* **ABOUT THIS TASK**
Could you set down exactly the lines of the data below, starting at the one that holds "book := 5000000000, rebasePending" and ending at the one that holds "def pointSettings : PointSettings", both included, and only those?

* **Saved entries**
-- ==== Sys2Proof/Tests/Slice0.lean ====
section
/-! SUPPORT. Tests: the refusals of WellFormed, the manual's worked examples, single steps, and for each obligation
with hypotheses states and operands that meet them. -/

namespace Sys2Proof.Tests

open Sys2Proof Sys2Proof.Machine

-- One theorem at a time: elaborated together, the kernel evaluations below take more memory than the check allows.
set_option Elab.async false

/-! ## States for the tests -/

/-- A request on L1 with no part number. -/
def via : Via := ⟨0, 7, none⟩

/-- The linearity table of the fast-fill window in chapter 1. -/
def fastFill : MeterSettings := ⟨50000, 200, 600, 900, 1100, 15, 8, -4, -10⟩

/-- A tank of 50,000 dL with a good gauge. -/
def fullTank : Tank :=
  { Tank.lost 0 with
    book := 5000000000, rebasePending := false, gauge := .good, gauged := some 50000, lastGood := some 90
    quietRef := some 50000 }

def pointSettings : PointSettings := { PointSettings.blank with enabled := true, nozzleFitted := true }
def inletSettings : InletSettings := { InletSettings.blank with reachable := [0] }

/-- A dispense order of 3 µL × 10^5 drawn from T1. -/
def order : Order :=
  { number := 1, openTime := 90, kind := .fuel, product := 0, override := false, machine := some 4117
    preset := some 500, manualHours := none, hours := none, hourSource := .none, readingTime := none
    uncompensated := false, manualId := false, clamped := false, overrange := false, limit := some 500
    limitCause := some .preset, gross := 300000, net := 300000, lastTemp := some 150, entries := [⟨0, -300000⟩]
    termination := none, secondaries := [] }

/-- An order that has drawn nothing yet. -/
def early : Order := { order with gross := 0, net := 0, entries := [], lastTemp := none }

def delivery : Delivery :=
  { number := 6, openTime := 90, tank := 0, product := 0, tanker := [0x41], declared := some 100, link := 0
    before := some 50000, gross := 0, net := 0, lastTemp := none, uncompensated := false, overrange := false
    shared := false, holdsFlag := true, tally := 300000, extensions := 0, termination := none, secondaries := [] }

/-- A metering unit whose window began at 99.8 s. -/
def meter : Meter := enterMetering blankMeter 830 99800

/-- An account of machine 4,117 with an open order. -/
def account : Account :=
  { machine := 4117, klass := 3, status := .active, hourMeter := some ⟨123456, 0⟩, fullRef := some 123456
    fuelSinceFull := 0, burnAverage := some 1720, samplesTaken := 41, samplesRejected := 3, implausibleRun := 0
    allowance := 0, shiftUsed := 4200, fuelTotal := 18734500, action := .note
    lines := [⟨2, 500, 118500, 0, .ok⟩], openSet := [1] }

def point (state : PointState) (o : Option Order) (valve : Bool) : PointUnit :=
  { PointUnit.restarted true 0 with
    state := state, order := o, valve := valve, meter := if o.isSome then meter else .idle }

/-- A bay at 100 s in OPEN: P1 FLOWING, P2 STOPPING, P3 IDENTIFYING, P4 AWAIT_PUMP, P5 PRIMING and P6 IDLE, each on
product 1 from T1; D1 RECEIVING into T1 and D2 SETTLING; pump 1 STARTING for P4; the account of P1's order. -/
def bay : State :=
  { State.reset with
    clock := 100000
    bay := { State.reset.bay with mode := .open }
    store := { Store.blank with
      points := fill 8 pointSettings
      inlets := fill 2 inletSettings
      tanks := put Store.blank.tanks 0 { TankSettings.blank 0 with outOfService := false } }
    points := #v[
      point .flowing (some order) true,
      { point .stopping (some { early with number := 2, termination := some .stopped }) false with
        stopDue := some 105000, stoppingAt := 100000 },
      { point .identifying (some { early with number := 3 }) false with identDue := some 106000 },
      point .awaitPump (some { early with number := 4 }) false,
      { point .priming (some { early with number := 5 }) true with
        primeDue := some 110000, attendDue := some 160000 },
      point .idle none false, point .idle none false, point .disabled none false]
    pumps := { State.reset.pumps with
      units := put State.reset.pumps.units 0
        { PumpUnit.restarted false with state := .starting, claims := [3], startDue := some 105000, run := true }
      queue := [1], supplyReady := true }
    inlets := #v[
      { InletUnit.restarted true with state := .receiving, valve := true, delivery := some delivery, meter := meter },
      { InletUnit.restarted true with
        state := .settling, delivery := some { delivery with number := 7, holdsFlag := false }
        settleDue := some 700000 }]
    stock := { State.reset.stock with
      tanks := put State.reset.stock.tanks 0 fullTank
      draws := put State.reset.stock.draws 0 ⟨some 0, none⟩ }
    accounts := { State.reset.accounts with table := [account] }
    journal := { Journal.lost with openCount := 7, nextOrder := 8 } }

theorem bay_ready : bay.Ready := ⟨rfl, rfl⟩

/-- The same bay with P1 changed. -/
def bayP1 (f : PointUnit → PointUnit) : State := bay.updPoint 0 f

/-! ## WellFormed refuses what no carrier can bring -/

def meterTooWide : MeterSettings := { fastFill with d1 := 32768 }

theorem test_wf_fits : wellFormed (.fetchNotices via 256) = false := by decide
theorem test_wf_link : wellFormed (.setSubscription via ⟨256, none, 1⟩) = false := by decide
theorem test_wf_perms : wellFormed (.setPermissions via ⟨256, none⟩) = false := by decide
theorem test_wf_settings : wellFormed (.readSettings via (some (.tank 256))) = false := by decide
theorem test_wf_order : wellFormed (.openOrder via ⟨1, none, some 65535, none, none, none⟩) = false := by decide
theorem test_wf_stopOrder : wellFormed (.stopOrder via ⟨1, 4294967296⟩) = false := by decide
theorem test_wf_status : wellFormed (.pointStatus via 256) = false ∧ wellFormed (.inletStatus via 256) = false := by
  decide
theorem test_wf_tanker : wellFormed (.openDelivery via ⟨1, 1, 1, [0x41, 0x20], none⟩) = false := by decide
theorem test_wf_stopDelivery : wellFormed (.stopDelivery via ⟨256, 1⟩) = false := by decide
theorem test_wf_reports :
    wellFormed (.stockReportNow via 256) = false ∧ wellFormed (.stockReportSettled via 256) = false := by decide
theorem test_wf_adjust :
    wellFormed (.adjustStockSetToGauge via 256) = false ∧
    wellFormed (.adjustStockDelta via 1 ⟨2147483648, 1⟩) = false ∧
    wellFormed (.adjustStockDelta via 1 ⟨-2147483648, 1⟩) = true := by decide
theorem test_wf_service : wellFormed (.setTankService via ⟨256, none⟩) = false := by decide
theorem test_wf_machines :
    wellFormed (.readAccount via 65536) = false ∧ wellFormed (.setCursor via 65536) = false ∧
    wellFormed (.deleteAccount via 65536) = false ∧ wellFormed (.readDeferred via (some 65535)) = false := by decide
theorem test_wf_addAccount :
    wellFormed (.addAccount via ⟨1, 0, none, 0, none, some [⟨1, 65536, 0⟩], none⟩) = false := by decide
theorem test_wf_writeAccount :
    wellFormed (.writeAccount via ⟨1, none, none, some 4294967295, none, none, none⟩) = false := by decide
theorem test_wf_scan : wellFormed (.scanAccounts via ⟨none, none, 4294967296, 0, 1⟩) = false := by decide
theorem test_wf_range : wellFormed (.setRangeStatus via ⟨1, 2, some 255, none⟩) = false := by decide
theorem test_wf_class :
    wellFormed (.readClass via 256) = false ∧ wellFormed (.setClass via ⟨1, 65536, 1, 1, 1⟩) = false := by decide
theorem test_wf_trip :
    wellFormed (.releaseTrip via (some (.bund 256)) true) = false ∧
    wellFormed (.setBypass via ⟨some (.drip 256), 0, 0⟩) = false ∧
    wellFormed (.readTripLog via (some (.number (256 ^ 8)))) = false := by decide
theorem test_wf_journal :
    wellFormed (.readJournal via (some (.position (256 ^ 8)))) = false ∧
    wellFormed (.releaseJournal via 4294967296) = false := by decide
theorem test_wf_clock :
    wellFormed (.setClock via 4294967296) = false ∧
    wellFormed (.setShiftTable via (some [1, 2, 3, 4, 5])) = false := by decide
theorem test_wf_setPoint :
    wellFormed (.setPoint via ⟨1, none, 1, 1, none, 1, none, 1, 1, 1, 1, 1, 1, meterTooWide⟩) = false := by decide
theorem test_wf_setPump : wellFormed (.setPump via ⟨1, 1, 65536⟩) = false := by decide
theorem test_wf_setInlet : wellFormed (.setInlet via ⟨1, some [3, 3], 1, 1, 1, 1, fastFill⟩) = false := by decide
theorem test_wf_setProduct : wellFormed (.setProduct via ⟨1, none, 0, [], some [1, 2, 3, 4, 5]⟩) = false := by decide
theorem test_wf_setTank :
    wellFormed (.setTank via ⟨1, 1, 1, 0, 0, 0, 0, 0, 0, 0, fill 12 ⟨65536, 0⟩⟩) = false := by decide
theorem test_wf_times :
    wellFormed (.setStockTiming via ⟨256, 1⟩) = false ∧ wellFormed (.setDebounce via ⟨none, 256⟩) = false := by decide
theorem test_wf_lines :
    wellFormed (.rateSeekCharacter 0 0 0xA5 true) = false ∧ wellFormed (.goodFrame 0 [2, 1, 5, 0, 0] false) = false := by
  decide +kernel

/-! ## The manual's worked examples -/

/-- Chapter 1, a fast-fill window. -/
theorem test_fast_fill_window :
    let m := { enterMetering fastFill 830 0 with pulses := 60 }
    let r := windowResult m ⟨fastFill, 830⟩ (some 312) false
    (r.flow, r.deviation, r.gross, r.net, r.temperature) = (900, -4, 2998800, 2958478, 312) ∧
    (nextWindow m ⟨fastFill, 830⟩ (some 312)).netRem = 1352000 := by decide +kernel

/-- Chapter 1, deviation across the table. -/
theorem test_deviations :
    [150, 200, 450, 610, 750, 1000, 1250].map (deviationAt fastFill) = [15, 15, 11, 8, 2, -7, -10] := by decide +kernel

/-- Chapter 1, a lube reel: the second window, with the reading held. -/
theorem test_lube_window :
    let t : MeterSettings := ⟨2537, 5, 20, 40, 60, 40, 12, -6, -25⟩
    let m := { enterMetering t 700 0 with pulses := 31, grossRem := 7775, netRem := 3930200, lastValid := some 268 }
    let r := windowResult m ⟨t, 700⟩ none false
    (r.flow, r.deviation, r.gross, r.net, r.temperature, r.tempState) = (23, 10, 78726, 78076, 268, .held) ∧
    (nextWindow m ⟨t, 700⟩ none).grossRem = 4245 ∧ (nextWindow m ⟨t, 700⟩ none).netRem = 1162600 := by decide +kernel

/-- Chapter 1, decilitre rounding. -/
theorem test_decilitres :
    [321521, 2196049999, 2196050000, -2958478, -250000, -249999].map decilitres =
      [3, 21960, 21961, -30, -3, -2] := by decide +kernel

* **FINAL ANSWER**
    book := 5000000000, rebasePending := false, gauge := .good, gauged := some 50000, lastGood := some 90
    quietRef := some 50000 }

def pointSettings : PointSettings := { PointSettings.blank with enabled := true, nozzleFitted := true }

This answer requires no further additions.